Calculation, Preparation, and Labeling of Medications
- This process teaches how to calculate and prepare liquid and solid doses and administer medications.
- Steps include selecting the correct meds from storage and checking each label against the order (name, form, route, and expiration).
- Use drug reference information and the provider’s order to verify details.
- If the order does not specify the exact number of tablets or amount of liquid, calculate the dose from the order and labels; verify with a peer before preparing.
- Hand hygiene: wash hands or use hand sanitizer before handling medications.
- Assemble all required supplies for preparation.
- Labeling: with a marker, write the medication name and dose on cups but do not write over measurement markings; indicate any assessments needed if appropriate.
- Perform the second medication check (label against order and confirm name, form, route, and dose).
- For solids: remove cap, pour the correct number of tablets into the cap, return any extras to the bottle if too many; then pour into the cup.
- Once tablets are poured into the cup, they are no longer sterile and cannot be returned to the bottle.

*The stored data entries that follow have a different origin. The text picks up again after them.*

-- ==== Sys2Proof/Tests/Slice0.lean ====
section
/-! SUPPORT. Tests on fixed values. Expected results are the spec's own: the opcode map of R65, the ranges of R66, and the
single-step vectors of 95_test_vectors.md (cited by their id), never the model's output. Then a witness for the hypotheses of each
statement that has some. -/

namespace Sys2Proof.Tests

open Sys2Proof Sys2Proof.Machine

/-- The reset state with bytes placed at `p` and the pc there. -/
def loaded (p : Nat) (bytes : List Byte) : State :=
  placeBytes { State.reset with pc := p } p bytes

/-- The next state an outcome holds. -/
def nextOf (o : Host.Outcome State Fault Refusal) : Option State :=
  match o with
  | .next t => some t
  | .fault _ => none
  | .refused _ => none

/-- One view of the state one step after `s`. -/
def after {α : Type} (s : State) (view : State → α) : Option α := (nextOf (step s)).map view

/-! ### Well-formedness: each check refuses an ill-formed term -/

theorem test_wellFormed_refuses_an_opcode_as_unrecognized : (Instr.unrecognized 0x45#8).wellFormed = false := by decide
theorem test_wellFormed_accepts_a_gap_byte : (Instr.unrecognized 0xA1#8).wellFormed = true := by decide
theorem test_registersInRange_refuses_first_operand : (Instr.add 8#8 0#8).registersInRange = false := by decide
theorem test_registersInRange_refuses_second_operand : (Instr.cmp 0#8 0xFF#8).registersInRange = false := by decide
theorem test_registersInRange_ignores_the_immediate : (Instr.ldi 7#8 0xFF#8).registersInRange = true := by decide

/-! ### Decoding of words written out from the binary column of R65 -/

theorem test_decode_hlt : decode [0b00000001#8] = .ok (.hlt, []) := by rfl
theorem test_decode_ret : decode [0b00010001#8, 9#8] = .ok (.ret, [9#8]) := by rfl
theorem test_decode_push : decode [0b01000101#8, 1#8] = .ok (.push 1#8, []) := by rfl
theorem test_decode_pop : decode [0b01000110#8, 2#8] = .ok (.pop 2#8, []) := by rfl
theorem test_decode_prn : decode [0b01000111#8, 3#8] = .ok (.prn 3#8, []) := by rfl
theorem test_decode_call : decode [0b01010000#8, 4#8] = .ok (.call 4#8, []) := by rfl
theorem test_decode_jmp : decode [0b01010100#8, 5#8] = .ok (.jmp 5#8, []) := by rfl
theorem test_decode_jeq : decode [0b01010101#8, 6#8] = .ok (.jeq 6#8, []) := by rfl
theorem test_decode_jne : decode [0b01010110#8, 7#8] = .ok (.jne 7#8, []) := by rfl
theorem test_decode_ldi : decode [0b10000010#8, 0#8, 8#8] = .ok (.ldi 0#8 8#8, []) := by rfl
theorem test_decode_add : decode [0b10100000#8, 1#8, 2#8] = .ok (.add 1#8 2#8, []) := by rfl
theorem test_decode_mul : decode [0b10100010#8, 1#8, 2#8] = .ok (.mul 1#8 2#8, []) := by rfl
theorem test_decode_cmp : decode [0b10100111#8, 1#8, 2#8] = .ok (.cmp 1#8 2#8, []) := by rfl
theorem test_decode_unrecognized : decode [0x4F#8, 1#8] = .ok (.unrecognized 0x4F#8, [1#8]) := by rfl
theorem test_decode_nothing : decode [] = .error (.missingByte 0) := by rfl
theorem test_decode_truncated : decode [0xA0#8, 1#8] = .error (.missingByte 2) := by rfl
theorem test_243_bytes_are_unrecognized :
    ((List.range 256).filter fun n => unrecognizedByte (BitVec.ofNat 8 n)).length = 243 := by decide +kernel

/-! ### The vectors of 95_test_vectors.md -/

/-- A1. -/
theorem test_add_wraps :
    after ((((loaded 0 [0xA0#8, 0#8, 1#8]).setReg 0 0xC8).setReg 1 0x64)) (fun t => (t.reg 0, t.reg 1, t.pc)) =
      some (0x2C#8, 0x64#8, 3) := by decide
/-- A15. -/
theorem test_add_reports_the_first_bad_register :
    after (loaded 0 [0xA0#8, 0x09#8, 0x0A#8]) (fun t => (t.fault, t.pc)) = some (some ⟨.illegalRegister, 0x09, 0⟩, 0) := by decide
/-- A8. -/
theorem test_mul_keeps_the_low_byte :
    after ((((loaded 0 [0xA2#8, 0#8, 1#8]).setReg 0 0xFF).setReg 1 0xFF)) (fun t => (t.reg 0, t.pc)) = some (0x01#8, 3) := by decide
/-- A11. -/
theorem test_mul_squares :
    after ((loaded 0 [0xA2#8, 3#8, 3#8]).setReg 3 0x14) (fun t => t.reg 3) = some 0x90#8 := by decide
/-- CM4. -/
theorem test_cmp_is_unsigned :
    after ((((loaded 0 [0xA7#8, 0#8, 1#8]).setReg 0 0x80).setReg 1 0x7F)) (fun t => t.fl) = some ⟨false, false, true⟩ := by decide
/-- CM8. -/
theorem test_cmp_fault_keeps_the_flags :
    after { loaded 0 [0xA7#8, 0#8, 9#8] with fl := ⟨false, true, false⟩ } (fun t => (t.fl, t.fault)) =
      some (⟨false, true, false⟩, some ⟨.illegalRegister, 9, 0⟩) := by decide
/-- S2. -/
theorem test_push_wraps_below_zero :
    after ((((loaded 0 [0x45#8, 1#8]).setReg 1 0x33).setReg 7 0x00)) (fun t => (t.sp, t.byteAt 0xFF, t.pc)) =
      some (0xFF#8, 0x33#8, 2) := by decide
/-- S3. -/
theorem test_push_r7_stores_the_new_sp :
    after (loaded 0 [0x45#8, 7#8]) (fun t => (t.sp, t.byteAt 0xF3)) = some (0xF3#8, 0xF3#8) := by decide
/-- S4. -/
theorem test_pop_does_not_clear :
    after (placeBytes ((loaded 0 [0x46#8, 1#8]).setReg 7 0xF3) 0xF3 [0x2A#8]) (fun t => (t.reg 1, t.sp, t.byteAt 0xF3)) =
      some (0x2A#8, 0xF4#8, 0x2A#8) := by decide
/-- S7. -/
theorem test_pop_r7_increments_the_popped_value :
    after (placeBytes ((loaded 0 [0x46#8, 7#8]).setReg 7 0xF3) 0xF3 [0x10#8]) (fun t => t.sp) = some 0x11#8 := by decide
/-- S9. -/
theorem test_call_at_254_stores_zero :
    after ((loaded 0xFE [0x50#8, 1#8]).setReg 1 0x40) (fun t => (t.sp, t.byteAt 0xF3, t.pc)) =
      some (0xF3#8, 0x00#8, 0x40) := by decide
/-- S10. -/
theorem test_call_r7_jumps_to_the_new_sp :
    after (loaded 0x20 [0x50#8, 7#8]) (fun t => (t.byteAt 0xF3, t.pc)) = some (0x22#8, 0xF3) := by decide
/-- S12. -/
theorem test_ret_pops_the_pc :
    after (placeBytes ((loaded 0x30 [0x11#8]).setReg 7 0xF3) 0xF3 [0x0B#8]) (fun t => (t.sp, t.pc)) =
      some (0xF4#8, 0x0B) := by decide
/-- S13. -/
theorem test_ret_wraps_sp :
    after (placeBytes ((loaded 0x30 [0x11#8]).setReg 7 0xFF) 0xFF [0x05#8]) (fun t => (t.sp, t.pc)) = some (0x00#8, 0x05) := by decide
/-- B1. -/
theorem test_jmp_reads_a_register : after ((loaded 0 [0x54#8, 3#8]).setReg 3 0x0F) (fun t => t.pc) = some 0x0F := by decide
/-- B11. -/
theorem test_jmp_takes_any_byte : after ((loaded 0 [0x54#8, 0#8]).setReg 0 0xFF) (fun t => t.pc) = some 0xFF := by decide
/-- B3. -/
theorem test_jeq_taken :
    after { (loaded 0x12 [0x55#8, 4#8]).setReg 4 0x1B with fl := ⟨true, false, false⟩ } (fun t => t.pc) = some 0x1B := by decide
/-- B10. -/
theorem test_jeq_checks_its_register_untaken :
    after { loaded 0x12 [0x55#8, 0x0C#8] with fl := ⟨false, false, true⟩ } (fun t => (t.fault, t.pc)) =
      some (some ⟨.illegalRegister, 0x0C, 0x12⟩, 0x12) := by decide
/-- B6. -/
theorem test_jne_taken :
    after { (loaded 0x0E [0x56#8, 2#8]).setReg 2 0x11 with fl := ⟨false, true, false⟩ } (fun t => t.pc) = some 0x11 := by decide
/-- B8. -/
theorem test_jne_not_taken :
    after { (loaded 0x0E [0x56#8, 2#8]).setReg 2 0x11 with fl := ⟨true, false, false⟩ } (fun t => t.pc) = some 0x10 := by decide
/-- D2. -/
theorem test_ldi_does_not_extend : after (loaded 0 [0x82#8, 3#8, 0xFF#8]) (fun t => (t.reg 3, t.pc)) = some (0xFF#8, 3) := by decide
/-- D5. -/
theorem test_ldi_over_the_end_of_memory :
    after (loaded 0xFE [0x82#8, 0#8]) (fun t => (t.fault, t.pc)) = some (some ⟨.memBounds, 0x100, 0xFE⟩, 0xFE) := by decide
/-- D7. -/
theorem test_prn_is_unsigned : after ((loaded 0 [0x47#8, 3#8]).setReg 3 0xFF) (fun t => (t.out, t.pc)) = some ([0xFF#8], 2) := by decide
/-- D8. -/
theorem test_prn_fault_emits_nothing :
    after (loaded 0 [0x47#8, 0x10#8]) (fun t => (t.out, t.fault)) = some ([], some ⟨.illegalRegister, 0x10, 0⟩) := by decide
/-- D9. -/
theorem test_hlt_clears_running : after (loaded 5 [0x01#8]) (fun t => (t.running, t.pc)) = some (false, 6) := by decide
/-- D10. -/
theorem test_hlt_at_255 :
    after (loaded 0xFF [0x01#8]) (fun t => (t.running, t.pc, t.fault)) = some (false, 0x100, none) := by decide
/-- U2. -/
theorem test_unrecognized_byte_is_one_byte_long : after (loaded 3 [0x4F#8]) (fun t => t.pc) = some 4 := by decide
/-- U5. -/
theorem test_unrecognized_byte_at_255 : after (loaded 0xFF [0xFF#8]) (fun t => (t.pc, t.fault)) = some (0x100, none) := by decide
/-- U6. -/
theorem test_fetch_at_256_faults :
    after { State.reset with pc := 0x100 } (fun t => t.fault) = some (some ⟨.memBounds, 0x100, 0x100⟩) := by decide
/-- U7. -/
theorem test_halted_has_no_step : step { State.reset with running := false } = .fault .halted := by rfl
/-- U8. -/
theorem test_faulted_has_no_step :
    step { State.reset with fault := some ⟨.memBounds, 0x100, 0x100⟩ } = .fault (.faulted ⟨.memBounds, 0x100, 0x100⟩) := by rfl

/-! ### The host's side -/

/-- R32: bit 2 = L, bit 1 = G, bit 0 = E. -/
theorem test_packed_flags :
    [(⟨true, false, false⟩ : Flags), ⟨false, true, false⟩, ⟨false, false, true⟩].map Flags.toByte = [1#8, 4#8, 2#8] := by decide
/-- E8: the sink shows the line 15. -/
theorem test_sink_line : sinkText [15#8] = "15\n" := by rfl
/-- P1: the image of `LDI R0,8; PRN R0; HLT` is at 0. -/
theorem test_load :
    ((boot .allFalse [] [0x82, 0, 8, 0x47, 0, 1]).map fun s => (s.byteAt 0, s.byteAt 2, s.byteAt 5, s.pc)) =
      some (0x82#8, 8#8, 1#8, 0) := by decide
/-- R159: an image of 257 bytes does not load. -/
theorem test_load_refuses_257_bytes : boot .allFalse [] (List.replicate 257 0) = none := by
  unfold boot State.load
  rw [if_neg (by rw [List.length_replicate]; decide)]
/-- R65's table words at reset: the first step runs them (here ADD R0,R1). -/
theorem test_withFetchWord : after (State.reset.withFetchWord 24 0x0100A0) (fun t => t.pc) = some 3 := by decide
/-- R70: operands in encoding order, SP for R7, immediates 0..255 in three bases; R71's and P5's spellings. -/
theorem test_assemble_add : assemble ['A', 'D', 'D', ' ', 'R', '1', ',', ' ', 'R', '2'] = some (.add 1#8 2#8) := by decide
theorem test_assemble_ldi_sp :
    assemble ['L', 'D', 'I', ' ', 'S', 'P', ',', '0', 'x', '8', '0'] = some (.ldi 7#8 0x80#8) := by decide
theorem test_assemble_hlt : assemble ['H', 'L', 'T'] = some .hlt := by decide
theorem test_assemble_refuses_256 : assemble ['L', 'D', 'I', ' ', 'R', '0', ',', '2', '5', '6'] = none := by decide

- For liquids: place the plastic cup on a level surface; remove bottle cap and set it aside; keep the bottle label away from you; read at eye level; fill until the bottom of the meniscus reaches the required volume; replace the bottle cap without contaminating the bottle or cap; do not return excess to the bottle.
- If you pour too much, flush the excess down the sink; avoid pouring unused liquid back into the sterile bottle.
- Third label check: verify again that the name, form, route, and amounts match the order.
- Place prepared medication cups on a tray and clean the area.
Exam Room Procedure: Patient Interaction and Verification
- Before entering the exam room: knock, wait a moment, and greet the patient.
- Identify yourself: e.g., “Hello, Jen. My name is Tori. I’m Doctor Smith’s medical assistant.”
- Verify patient identity: full name and date of birth; confirm that patient’s information matches the order and chart.
- Ask about allergies and document accordingly; ask about known allergies to medications or antibiotics.
- Provide appropriate education and documentation in the record.
- Example interaction (scenario): patient Jeff Repentz responds with full name and date of birth; ask about allergies and confirm information.
Safety, Ethics, and Documentation in Practice
- Do not administer any medication without a doctor’s written order; verbal orders are not acceptable.
- Maintain objectivity and avoid personal biases; respect patient autonomy and decisions (AMA when applicable).
- Documentation should be accurate, timely, and complete for all steps of the medication process.
- When in doubt, ask questions and proceed with caution to avoid medication errors.
- Emphasize patient safety by ensuring proper technique, asepsis, and adherence to protocols.
Practical Implications and Real-World Relevance
- Precise medication administration is critical to patient safety; errors can be fatal.
- Clear understanding of routes, forms, and pharmacokinetics informs safer prescribing and administration.
- Maintaining up-to-date knowledge of scope of practice and institutional protocols prevents professional violations.
- Effective communication with patients improves adherence and outcomes.
Key Concepts to Remember (Recap)
- Distinct medication forms and routes (oral, topical, inhalation, ophthalmic/otic, vaginal, rectal, injectable, buccal, sublingual).
- Enteral vs parenteral absorption and implications for onset and monitoring.
- The importance of scored tablets and the risk of breaking non-scored tablets.
- Patch administration and the switchover timing (approximately 30 ext{ minutes}).
- Mantoux test specifics: ID injection, wheel formation, and 24–48 hour evaluation window.
- The three medication checks and the four eyes principle to minimize errors.
- The three basic rights and the three additional rights guiding safe practice.
- Documentation of refusals (AMA) and ensuring patient choices are respected and recorded.
- The imperative to verify identity using two-factor checks and to confirm allergies and medication lists.
- Step-by-step preparation, labeling, and dose verification to prevent dosing errors.